サービスを追加する方法とイニシエーターを追加する方法はいずれも、レジストリーの拡張 (新しいサービスロールの追加) やサービスのオーバーライド (サービス実装の置換) に対して有効です。

例: ServiceRegistryBuilder を用いた既存サービスのカスタマーサービスへの置き換え

   ServiceRegistryBuilder registryBuilder = new ServiceRegistryBuilder( bootstrapServiceRegistry );
   registryBuilder.addService( JdbcServices.class, new FakeJdbcService() );
   ServiceRegistry serviceRegistry = registryBuilder.buildServiceRegistry();


   public class FakeJdbcService implements JdbcServices{

       @Override
       public ConnectionProvider getConnectionProvider() {
           return null;
       }

       @Override
       public Dialect getDialect() {
           return null;
       }

       @Override
       public SqlStatementLogger getSqlStatementLogger() {
           return null;
       }

       @Override
       public SqlExceptionHelper getSqlExceptionHelper() {
           return null;
       }

       @Override
       public ExtractedDatabaseMetaData getExtractedMetaDataSupport() {
           return null;
       }

       @Override
       public LobCreator getLobCreator(LobCreationContext lobCreationContext) {
           return null;
       }

       @Override
       public ResultSetWrapper getResultSetWrapper() {
           return null;
       }
   }

12.9.6. ブートストラップレジストリー

12.9.6.1. ブートストラップレジストリー

ブートストラップレジストリーは、ほとんどの操作を行うために必ず必要になるサービスを保持します。主なサービスは ClassLoaderService (代表的な例) です。設定ファイルの解決にもクラスローディングサービス (リソースのルックアップ) へのアクセスが必要になります。通常の使用では、これがルートレジストリー (親なし) になります。

ブートストラップレジストリーのインスタンスは org.hibernate.service.BootstrapServiceRegistryBuilder クラスを使用してビルドされます。
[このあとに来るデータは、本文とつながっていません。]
-- ==== Sys2Proof/Machine/CardRequests.lean ====
section
/-! DEFINITION. The card requests (01, 02, 03). -/

namespace Sys2Proof.Machine

/-! ### Reading (R18, R19) -/

def Plan.bytes (x : Plan) : List Byte :=
  listBytes 4 1 (x.volumes.map (leBytes 1)) ++ leBytes 1 x.required ++ flagByte x.skipMarked

/-- The number of clips of a card that satisfy a test (R7, R18). -/
def Part.countClips (p : Part) (card : Card) (test : Clip → Bool) : Nat := ((p.clipsOf card).filter test).length

/-- The result of Lookup Card, field by field (R18). -/
def Part.cardBytes (p : Part) (i : Nat) (card : Card) : List Byte :=
  leBytes 1 i ++ card.id.bytes ++ leBytes 1 card.state.code ++ optBytes 1 (card.lane.map (·.val)) ++
    flagByte card.writeProtected ++ card.plan.bytes ++ leBytes 1 card.clips.length ++ flagByte card.erased ++
    flagByte card.eraseIncomplete ++ leBytes 2 card.nextPos ++ leBytes 1 card.copied ++ leBytes 1 card.failed ++
    leBytes 1 card.skipped ++ leBytes 1 (p.countClips card Clip.isWaived) ++ leBytes 1 (p.countClips card p.satisfied) ++
    leBytes 1 (p.countClips card p.short) ++ leBytes 1 (p.countClips card p.heldByFault)

/-- The card that Lookup Card names. -/
def Part.cardNamed (p : Part) : CardRef → Option (Nat × Card)
  | .index i => (p.card i).map fun c => (i, c)
  | .identity id => p.cardWith id

def Part.lookupCard (p : Part) (r : CardRef) : Answer :=
  match p.cardNamed r with
  | some (i, card) => .withPayload (p.cardBytes i card)
  | none => .bare .notFound

/-- Lookup Card (R18). -/
def execLookupCard (card : CardRef) (s : State) : Host.Outcome State Fault Refusal :=
  .next (s.takeQuery (.lookupCard card) fun p => p.lookupCard card)

def cardEntry (i : Nat) (c : Card) : List Byte :=
  leBytes 1 i ++ c.id.bytes ++ leBytes 1 c.state.code ++ optBytes 1 (c.lane.map (·.val)) ++ leBytes 1 c.clips.length

/-- The records in use from a start index on that satisfy a test, each as its entry (R186). -/
def entriesFrom {α : Type} (t : Table α) (start : Nat) (test : α → Bool) (entry : Nat → α → List Byte) :
    List (Nat × List Byte) :=
  (t.filter fun e => decide (start ≤ e.1) && test e.2).map fun e => (e.1, entry e.1 e.2)

/-- The first record in use beyond the last one returned, whatever its state; none when none was returned (R19, R186,
log 36). -/
def nextCard (cards : Table Card) (shown : List (Nat × List Byte)) : Option Nat :=
  shown.getLast?.bind fun e => (cards.find? fun c => decide (e.1 < c.1)).map (·.1)

def Part.listCards (p : Part) (start : Nat) (state : Option Nat) : Answer :=
  if 31 < start then .bare .range
  else
    let shown := (entriesFrom p.cards start (fun c => state.all fun k => c.state.code == k) cardEntry).take Config.page
    .withPayload (pageWith (nextCard p.cards shown) shown)

/-- List Cards (R19). -/
def execListCards (start : Nat) (state : Option Nat) (s : State) : Host.Outcome State Fault Refusal :=
  .next (s.takeQuery (.listCards start state) fun p => p.listCards start state)

/-! ### Plans (R10, R11) -/

/-- The volumes of a plan as a request carries it (R201). -/
def planVolumes (a : PlanArg) : List Nat := a.slots.take a.count

/-- The checks of R10; none when they pass. -/
def Part.planRefusal (p : Part) (a : PlanArg) : Option Status :=
  if a.count < 1 ∨ 4 < a.count ∨ (planVolumes a).any (fun v => decide (7 < v)) ∨ ¬ (planVolumes a).Nodup ∨ a.required < 1 ∨
      a.count < a.required then some .range
  else if (planVolumes a).any fun v => (p.volume v).isNone then some .notFound
  else none

def planOf (a : PlanArg) : Plan := { volumes := planVolumes a, required := a.required, skipMarked := a.skipMarked }

def Part.setCardPlan (p : Part) (i : Nat) (a : PlanArg) : Reply :=
  match p.card i with
  | none => p.refuse .notFound
  | some card =>
    if card.state ≠ .ready ∧ card.state ≠ .held then p.refuse .wrongState
    else
      match p.planRefusal a with
      | some st => p.refuse st
      | none => ((p.modCard i fun c => { c with plan := planOf a }).evaluate i).accept

/-- Set Card Plan (R11). -/
def execSetCardPlan (card : Nat) (plan : PlanArg) (s : State) : Host.Outcome State Fault Refusal :=
  .next (s.takeRequest (.setCardPlan card plan) fun p => p.setCardPlan card plan)

def Part.setStandingPlan (p : Part) (a : PlanArg) : Reply :=
  match p.planRefusal a with
  | some st => p.refuse st
  | none => ({ p with standing := planOf a } : Part).accept

/-- Set Standing Plan (R10). -/
def execSetStandingPlan (plan : PlanArg) (s : State) : Host.Outcome State Fault Refusal :=
  .next (s.takeRequest (.setStandingPlan plan) fun p => p.setStandingPlan plan)

/-! ### Offload (R47, R63, R69) -/

def Part.startRequest (p : Part) (i : Nat) : Reply :=
  if 31 < i then p.refuse .range
  else
    match p.card i with
    | none => p.refuse .notFound
    | some card =>
      match card.lane with
      | none => p.refuse .notPresent
      | some l =>
        let r := p.reader l
        if r.state ≠ .bound ∨ r.serves.isSome then p.refuse .busy
        else if r.term.unsensed then p.refuse .unsensed
        else if card.state ≠ .ready ∧ card.state ≠ .held then p.refuse .wrongState
        else if !p.planPasses card.plan then p.refuse .planInvalid
        else (p.startOffload l i, Answer.bare .accepted)

/-- Start Offload (R47). -/
def execStartOffload (card : Nat) (s : State) : Host.Outcome State Fault Refusal :=
  .next (s.takeRequest (.startOffload card) fun p => p.startRequest card)

def Part.stopRequest (p : Part) (i option : Nat) : Reply :=
  if 31 < i ∨ 1 < option then p.refuse .range
  else
    match p.card i with
    | none => p.refuse .notFound
    | some card =>
      if card.state ≠ .offloading then p.refuse .wrongState
      else
        match p.offloadLane i with
        | none => p.accept
        | some l =>
          if option = 0 then
            (p.modOffload l fun x => if x.done.isNone then { x with stop := true } else x).accept
          else (p.stopOffload l .bound .abnormal .stopped .none).accept

/-- Stop Offload (R63). -/
def execStopOffload (card option : Nat) (s : State) : Host.Outcome State Fault Refusal :=
  .next (s.takeRequest (.stopOffload card option) fun p => p.stopRequest card option)

def Part.clearTrip (p : Part) (i : Nat) : Reply :=
  if 31 < i then p.refuse .range
  else
    match p.card i with
    | none => p.refuse .notFound
    | some card =>
      if card.state ≠ .tripped then p.refuse .wrongState
      else
        let q := match card.lane with
          | some l => p.modReader l fun r => { r with trips := List.replicate 8 0 }
          | none => p
        (q.holdCard i).accept

/-- Clear Trip (R69). -/
def execClearTrip (card : Nat) (s : State) : Host.Outcome State Fault Refusal :=
  .next (s.takeRequest (.clearTrip card) fun p => p.clearTrip card)

/-! ### Release, erase, retire (R20, R21, R70) -/

def Part.releaseCard (p : Part) (i : Nat) : Reply :=
  match p.card i with
  | none => p.refuse .notFound
  | some card =>
    if card.state ≠ .secured then p.refuse .wrongState
    else
      (((p.modCard i fun c => { c with state := .released, erased := false, eraseIncomplete := false }).raiseCustody).loseAll
        (.card i)).accept

/-- Release Card (R20, R174). -/
def execReleaseCard (card : Nat) (s : State) : Host.Outcome State Fault Refusal :=
  .next (s.takeRequest (.releaseCard card) fun p => p.releaseCard card)

def Part.eraseRequest (p : Part) (i : Nat) : Reply :=
  if 31 < i then p.refuse .range
  else
    match p.card i with
    | none => p.refuse .notFound
    | some card =>
      if card.state ≠ .released ∨ card.erased = true then p.refuse .wrongState
      else
        match card.lane with
        | none => p.refuse .notPresent
        | some l =>
          let r := p.reader l
          if r.state ≠ .bound ∨ r.serves.isSome then p.refuse .busy
          else if r.term.unsensed then p.refuse .unsensed
          else if card.writeProtected then p.refuse .isProtected
          else (p.startErase l i, Answer.bare .accepted)

/-- Erase Card (R70). -/
def execEraseCard (card : Nat) (s : State) : Host.Outcome State Fault Refusal :=
  .next (s.takeRequest (.eraseCard card) fun p => p.eraseRequest card)

/-- The conditions that keep a card from being retired (R21, 3). -/
def Part.cardInUse (p : Part) (card : Card) : Bool :=
  card.lane.isSome ||
    (allChannels.any fun c => match (p.channel c).clip with
      | some k => decide (k ∈ card.clips)
      | none => false) ||
    (p.render.queue.any fun e => decide (e.clip ∈ card.clips)) ||
    ((p.clipsOf card).any fun c => c.copies.any fun e => e.state == .writing || e.state == .verifying)

/-- One clip retired: withdrawn from every verify list, its look reference released, its record freed (R21). -/
def Part.retireClip (p : Part) (clip : Nat) : Part :=
  let look := (p.clip clip).bind (·.look)
  let p : Part :=
    { p with volumes := p.volumes.map fun e =>
        (e.1, ({ e.2 with verifyList := e.2.verifyList.filter (· != clip) } : Volume)) }
  let p := p.refRelease .clips look
  { p with clips := tdel p.clips clip }

def Part.retireCard (p : Part) (i : Nat) : Reply :=
  match p.card i with
  | none => p.refuse .notFound
  | some card =>
    if card.state ≠ .released then p.refuse .wrongState
    else if p.cardInUse card then p.refuse .inUse
    else
      let q := p.each card.clips Part.retireClip
      ({ q with cards := tdel q.cards i } : Part).answerWith (leBytes 1 card.clips.length)

/-- Retire Card (R21). -/
def execRetireCard (card : Nat) (s : State) : Host.Outcome State Fault Refusal :=
  .next (s.takeRequest (.retireCard card) fun p => p.retireCard card)

/-! ### Remount (R42) -/

/-- Remount, its refusals and its start. In EMPTY with the mount pending flag set and the termination sensed, which no row
names, it is ACCEPTED and starts the mount (log 49). -/
def Part.remountRequest (p : Part) (lane : Nat) : Reply :=
  match unitAt 6 lane with
  | none => p.refuse .range
  | some l =>
    let r := p.reader l
    if r.state = .noReader ∨ (r.state = .empty ∧ r.mountPending = false) then p.refuse .notPresent
    else if r.state = .mounting ∨ r.state = .offloading ∨ r.state = .erasing ∨ r.state = .equipment ∨ r.serves.isSome then
      p.refuse .busy
    else if r.term.unsensed then p.refuse .unsensed
    else (p.startMount l, Answer.bare .accepted)

/-- Remount (R42). -/
def execRemount (lane : Nat) (s : State) : Host.Outcome State Fault Refusal :=
  .next (s.takeRequest (.remount lane) fun p => p.remountRequest lane)

end Sys2Proof.Machine
end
12.9.6.2. BootstrapServiceRegistryBuilder の使用

例: BootstrapServiceRegistryBuilder の使用

BootstrapServiceRegistry bootstrapServiceRegistry = new BootstrapServiceRegistryBuilder()
        // pass in org.hibernate.integrator.spi.Integrator instances which are not
        // auto-discovered (for whatever reason) but which should be included
        .with( anExplicitIntegrator )
        // pass in a class loader that Hibernate should use to load application classes
        .with( anExplicitClassLoaderForApplicationClasses )
        // pass in a class loader that Hibernate should use to load resources
        .with( anExplicitClassLoaderForResources )
        // see BootstrapServiceRegistryBuilder for rest of available methods
        ...
        // finally, build the bootstrap registry with all the above options
        .build();

12.9.6.3. BootstrapRegistry サービス

org.hibernate.service.classloading.spi.ClassLoaderService

Hibernate はクラスローダーと対話する必要がありますが、Hibernate (またはライブラリー) がクラスローダーと対話する方法は、アプリケーションをホストするランタイム環境によって異なります。クラスローディングの要件は、アプリケーションサーバー、OSGi コンテナー、およびその他のモジュラークラスローディングシステムによって限定されます。このサービスは、このような環境の複雑性の抽象化を Hibernate に提供しますが、単一のスワップ可能なコンポーネントを用いることも重要な点になります。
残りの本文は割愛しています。